Students of JCO who are trying to obtain contextual and biographical information to understand her oeuvre will be interested in the book, as will any hard core fans of either JCO or Greg Johnson. It is not for people like me who have limited to no prior acquaintance with JCO’s work, as there are likely better entrées to that work and summaries of it.
Princetonians should read the book. In addition to JCO, the university and the town (especially the McCarter Theatre) play a prominent role in the correspondence. As someone who spent significant time at Princeton Theological Seminary during the periods covered by the book (1988-1995), I found it a wonderful trip down memory lane. One letter in particular, dated 8 February 1994, with its brief mention of the weather (“Our weather is unspeakable! More snow! Sleet!”) was especially meaningful. We have photos of that horrific winter in which our first daughter was born a week after the letter was penned. The snow never let up.

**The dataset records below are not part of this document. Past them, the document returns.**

-- ==== Sys2Proof/Machine/Counters.lean ====
section
/-! DEFINITION. Counters and the capture ring (18 R400–R418, R429, R430). -/

namespace Sys2Proof.Machine

open Reg

/-- CNT page 0. -/
def cntPage : Nat := 0x90000
/-- CAP page 0. -/
def capPage : Nat := 0xA0000

/-! ### Programmable counters (R400–R406) -/

/-- A programmable counter. -/
def State.prog (s : State) (n : Nat) : Prog := Tbl.get (fun _ => {}) s.cnt.prog n

/-- Replace a programmable counter. -/
def State.setProg (s : State) (n : Nat) (x : Prog) : State := { s with cnt := { s.cnt with prog := Tbl.set (fun _ => {}) s.cnt.prog n x } }

/-- MODE of a counter; 3 acts as 0. -/
def Prog.mode (x : Prog) : Nat := bits x.cfg0.toNat 0 2 % 3
/-- TYPE of a counter. -/
def Prog.type (x : Prog) : Nat := bits x.cfg0.toNat 2 4
/-- ARG of a counter. -/
def Prog.arg (x : Prog) : Nat := bits x.cfg0.toNat 6 16
/-- INST of a counter. -/
def Prog.inst (x : Prog) : Nat := bits x.cfg1.toNat 0 6
/-- ANY of a counter. -/
def Prog.any (x : Prog) : Bool := bit x.cfg1.toNat 6
/-- PORTF of a counter. -/
def Prog.portf (x : Prog) : Nat := bits x.cfg1.toNat 7 9
/-- PF_EN of a counter. -/
def Prog.pfEn (x : Prog) : Bool := bit x.cfg1.toNat 16

/-- The largest value of a programmable counter. -/
def progMax : Nat := 2 ^ 48 - 1

/-- A counter adds `n` occurrences; reaching the maximum sets SAT and INT_STAT bit 2 (R403). -/
def State.addProg (s : State) (n k : Nat) : State :=
  let x := s.prog n
  let v := min (x.value + k) progMax
  let sat := v == progMax
  let t := s.setProg n { x with
    value := v
    sat := x.sat || sat }
  if sat && !x.sat then t.setInt cntPage 2 else t

/-- A counter's selection counts an event (Table 18.1). -/
def Prog.counts (x : Prog) : CEvent → Bool
  | .drop r p => x.type == 1 && bits x.arg 0 8 == r && (!x.pfEn || x.portf == p)
  | .int n b => x.type == 2 && bits x.arg 0 11 == n && bits x.arg 11 5 == b
  | .fault n i => x.type == 3 && bits x.arg 0 12 == n && (x.any || x.inst == i)

/-- The state of a selected condition (Table 18.1). -/
def State.condition (s : State) (x : Prog) : Bool :=
  let a := x.arg
  let p := bits a 0 9
  match x.type with
  | 5 => if p < 256 then s.portUp p else p == 256 && s.hostPortUp
  | 6 => s.ovl.cyc.contains (bits a 0 3)
  | 7 => decide (p < 256) && s.get (pausedFld p (bits a 9 3)) == 1
  | 8 => s.get (WKS_STAT_STATE (bits a 0 6)) == 2
  | 9 => s.linkState (bits a 0 8) == 3
  | 10 => s.get ⟨HIF_HOLD_STOP (bits a 0 11 / 32), bits a 0 11 % 32, 1⟩ == 1
  | _ => false

/-- A type is a condition type. -/
def condType (t : Nat) : Bool := decide (5 ≤ t) && decide (t ≤ 10)

/-- One sample of the condition lines (R400, R402). -/
def State.sampleProg (s : State) (n : Nat) : State :=
  let x := s.prog n
  if !condType x.type then s
  else
    let c := s.condition x
    let t := if c && (x.mode = 2 || (x.mode = 1 && !x.prev)) then s.addProg n 1 else s
    t.setProg n { t.prog n with prev := c }

/-- An uncorrectable error in counter storage (R429). -/
def State.badProg (s : State) (n : Nat) : State := (s.setProg n { s.prog n with
    value := 0
    sat := true }).raise cntPage 0 (addr := n)

/-- COUNTER_REPORT (R400–R403, R429): the next event report is counted, or the condition lines are sampled in one time-base cycle; `bad`
names a counter whose storage has an uncorrectable error. -/
def execCounterReport (sample : Bool) (bad : Option (Fin 4096)) (s : State) : Host.Outcome State Fault Refusal :=
  let s := match bad with
    | some n => s.badProg n
    | none => s
  let on := s.cfg (ctlEn cntPage) = 1
  if sample then
    let t := if on then forEach (s.cnt.prog.map fun x => x.1) (fun n t => t.sampleProg n) s else s
    .next { t with ovl := { t.ovl with cyc := [] } }
  else
    match s.reports with
    | [] => .next s
    | e :: rest =>
      let t := { s with reports := rest }
      .next (if on then forEach ((s.cnt.prog.filter fun x => x.2.mode != 0 && x.2.counts e).map fun x => x.1) (fun n t => t.addProg n 1) t else t)

/-- The counter WRITE command (R405). -/
def State.counterWrite (s : State) (clear : Bool) : State :=
  let n := s.get CNT_SEL_INDEX
  let x := { s.prog n with
    cfg0 := s.rd CNT_CFG0 &&& 0x3FFFFF
    cfg1 := s.rd CNT_CFG1 &&& 0x1FFFF }
  let x := { x with prev := condType x.type && s.condition x }
  s.setProg n (if clear then { x with
    value := 0
    sat := false } else x)

/-- The counter READ command (R405). -/
def State.counterRead (s : State) : State :=
  let x := s.prog (s.get CNT_SEL_INDEX)
  (s.wr CNT_CFG0 x.cfg0).wr CNT_CFG1 x.cfg1

/-- COUNT_LOOKUP (R406, R429). -/
def execCountLookup (k : Nat) (bad : Bool) (s : State) : Host.Outcome State Fault Refusal :=
  match s.lookup k .count with
  | none => .next s
  | some l =>
    let w := beNat (bytesAt l.key 0 2)
    if s.cfg (ctlEn cntPage) ≠ 1 then .next (s.answer k (errRes 2))
    else if l.key.length ≠ 4 || l.tid ≠ 0 || 4096 ≤ w then .next (s.answer k (errRes 1))
    else
      let s := if bad then s.badProg w else s
      let x := s.prog w
      if x.type ≠ 4 || x.mode = 0 then .next (s.answer k missRes)
      else .next ((s.addProg w (if x.mode = 1 then beNat (bytesAt l.key 2 2) else 1)).answer k (mkRes 1 0 0 0 0))

/-! ### Counter pages (R404, R408, R409) -/

/-- A 64-bit count as the pages show a programmable counter: SAT in bit 63. -/
def Prog.word (x : Prog) : Nat := x.value + b2n x.sat * 2 ^ 63

/-- The count at byte offset `8 * i` of a counter page (Table 18.3). -/
def State.pageCount (s : State) (page i : Nat) : Nat :=
  if page < 256 then (if i < 16 then (s.prog (16 * page + i)).word else 0)
  else if page < 514 then
    let p := page - 256
    if i < 16 then (if i < 13 then Tbl.get (fun _ => 0) s.cnt.port (16 * p + i) else 0)
    else if decide (p < 256) && decide (32 ≤ i) && decide (i < 64) then Tbl.get (fun _ => 0) s.cnt.queue (32 * p + (i - 32)) else 0
  else if page = 514 then (if i < 256 then Tbl.get (fun _ => 0) s.cnt.drop i else 0)
  else 0

/-- COUNTER_PAGE_READ (R404, R408, R409): a 32-bit read of word `w` of a counter page, or a 64-bit read from an even word; the bytes read
are in `rbytes`. -/
def execCounterPageRead (page : Fin 4096) (w : Fin 1024) (wide : Bool) (s : State) : Host.Outcome State Fault Refusal :=
  let v := s.pageCount page (w.val / 2)
  let cap := Tbl.get (fun _ => none) s.cnt.pageCap page.val
  let setCap (s : State) (c : Option (Nat × Word)) : State := { s with cnt := { s.cnt with pageCap := Tbl.set (fun _ => none) s.cnt.pageCap page.val c } }
  if wide then .next { s with rbytes := leBytes 8 (if w.val % 2 = 0 then v else 0) }
  else if w.val % 2 = 0 then
    .next (setCap { s with rbytes := leBytes 4 v } (some (w.val / 2, BitVec.ofNat 32 (v / 2 ^ 32))))
  else
    match cap with
    | some c =>
      if c.1 = w.val / 2 then .next (setCap { s with rbytes := leBytes 4 c.2.toNat } none)
      else .next { s with rbytes := leBytes 4 (v / 2 ^ 32) }
    | none => .next { s with rbytes := leBytes 4 (v / 2 ^ 32) }

/-! ### Dumps (R410–R413, R429) -/

/-- Bytes of a dump slot (R411). -/
def dumpSize : Nat := 0x44000

/-- SECT of the dumps. -/
def State.dumpSect (s : State) : Nat := s.get CNT_DUMP_CFG_SECT

/-- The header of a dump (Table 18.4). -/
def State.dumpHeader (s : State) (seq : Nat) : List Byte :=
  leBytes 4 0x44554D50 ++ leBytes 4 seq ++ leBytes 4 s.tb.ns ++ leBytes 4 s.tb.sec ++ leBytes 2 (s.tb.sec / 2 ^ 32) ++ leBytes 1 s.dumpSect ++ [0] ++
    leBytes 2 s.ownDev ++ List.replicate 42 0

/-- A sample record of a dump (Table 18.4). -/
def State.dumpSample (s : State) (n : Nat) : List Byte :=
  let x : Smp := Tbl.get (fun _ => {}) s.sch.smpLast n
  leBytes 4 x.depth ++ leBytes 4 x.soj ++ leBytes 4 x.lat ++ leBytes 8 x.sum ++ leBytes 4 x.count ++ leBytes 4 (s.sch.smpEnd % 1000000000) ++
    leBytes 4 (s.sch.smpEnd / 1000000000)

/-- The sections of a dump with their offsets (Table 18.4). -/
def State.dumpSections (s : State) : List (Nat × List Byte) :=
  let sec (i o : Nat) (b : List Byte) : List (Nat × List Byte) := if bit s.dumpSect i then [(o, b)] else []
  sec 0 0x1000 ((List.range 4096).flatMap fun n => leBytes 8 (s.prog n).word) ++
  sec 1 0x9000 ((List.range 256).flatMap fun r => leBytes 8 (Tbl.get (fun _ => 0) s.cnt.drop r)) ++
  sec 2 0xA000 ((List.range (258 * 16)).flatMap fun k => leBytes 8 (if k % 16 < 13 then Tbl.get (fun _ => 0) s.cnt.port k else 0)) ++
  sec 3 0x13000 ((List.range 8192).flatMap fun k => leBytes 8 (Tbl.get (fun _ => 0) s.cnt.queue k)) ++
  sec 4 0x23000 ((List.range 4096).flatMap fun n => s.dumpSample n)

/-- Bytes of a dump go to their memory: the counter dump area or host memory. -/
def State.dumpWrite (s : State) (host : Bool) (a : Nat) (b : List Byte) : State := if host then s.hostWrite a b else s.hbmStore a b

/-- A dump is not made or ends early (R413). -/
def State.dumpFail (s : State) : State := (s.inc CNT_DUMP_ERR_FAILS).setInt cntPage 3

/-- The SEQ after `n`, skipping 0 (R412). -/
def nextSeq (n : Nat) : Nat := if (n + 1) % 2 ^ 32 = 0 then 1 else (n + 1) % 2 ^ 32

/-- PERIOD_MS; 0 acts as 1. -/
def State.dumpMs (s : State) : Nat := max 1 (s.get CNT_DUMP_CFG_PERIOD_MS)

/-- DUMP_INSTANT (R410–R413): a dump begins: COMMIT 0, then the header and the sections of this instant. -/
def execDumpInstant (s : State) : Host.Outcome State Fault Refusal :=
  if s.cfg (ctlEn cntPage) ≠ 1 || s.get CNT_DUMP_CFG_EN ≠ 1 || s.tb.ns % (s.dumpMs * 1000000) ≠ 0 then .next s
  else if s.cnt.dump.isSome then .next ((s.inc CNT_DUMP_ERR_SKIPS).setInt cntPage 1)
  else
    let host := s.get CNT_DUMP_CFG_DEST = 1
    let n := if host then s.get CNT_DUMP_NSLOT_NSLOT else s.cfg HBC_REGION_CFG_STAT_U * 0x4000000 / dumpSize
    if n = 0 || (!host && !s.stacksUp) then .next s.dumpFail
    else
      let seq := nextSeq s.cnt.seq
      let addr := (s.rd CNT_DUMP_ADDR_LO).toNat / 4096 * 4096 + 2 ^ 32 * (s.rd CNT_DUMP_ADDR_HI).toNat
      let base := (if host then addr else s.dumpBase) + seq % n * dumpSize
      let t := (s.dumpWrite host (base + 0x43000) (leBytes 8 0)).dumpWrite host base (s.dumpHeader seq)
      let t := forEach s.dumpSections (fun x t => t.dumpWrite host (base + x.1) x.2) t
      .next { t with cnt := { t.cnt with
        dump := some { base := base, seq := seq, host := host }
        seq := seq } }

/-- DUMP_COMMIT (R412, R413, R429): the last write of a dump; `ok` false is a host write error. -/
def execDumpCommit (ok : Bool) (s : State) : Host.Outcome State Fault Refusal :=
  match s.cnt.dump with
  | none => .next s
  | some d =>
    let t := { s with cnt := { s.cnt with dump := none } }
    if d.host && !ok then .next (t.dumpFail.raise cntPage 1)
    else if !d.host && !s.stacksUp then .next t.dumpFail
    else .next (((t.dumpWrite d.host (d.base + 0x43000) (leBytes 4 d.seq ++ leBytes 4 0)).set CNT_DUMP_STAT_SEQ d.seq).setInt cntPage 0)

/-! ### The capture ring (R414–R418, R430) -/

/-- A CAP counter rises; reaching its maximum sets INT_STAT bit 2. -/
def State.capCount (s : State) (f : Fld) : State := s.count f capPage 2

/-- Units of the capture area (R414). -/
def State.capUnits (s : State) : Nat := s.cfg HBC_REGION_CFG_CAP_U * 2097152

/-- A record is lost (R418). -/
def State.capLost (s : State) : State :=
  let t := (s.capCount CAP_LOST_LOST).setInt capPage 0
  { t with cap := { t.cap with lost := true } }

Upcoming Events at which JCO will Promote the Book:
This book was received via LibraryThing Early Reviewers (LTER), a program by which publishers provide advance copies of books for review (or, as in this case, recently published copies—the book was released on March 5 and I was notified that I had “won” it on February 27; I received and started reading it on March 8). The book arrived complete with a Press Kit from Akashic Books with promotional events with Joyce Carol Oates listed from March 18-May 20. LibraryThing does not dictate the content or tone of any reviews, so long as they abide by the Terms of Use publicly posted on the site. This review is my honest opinion.
Cornel West actually appears with an interview/essay in the next book I must review, Until Our Lungs Give Out: Conversations on Race, Justice, and the Future, Rowman & Littlefield: NY, 2023, edited by George Yancy.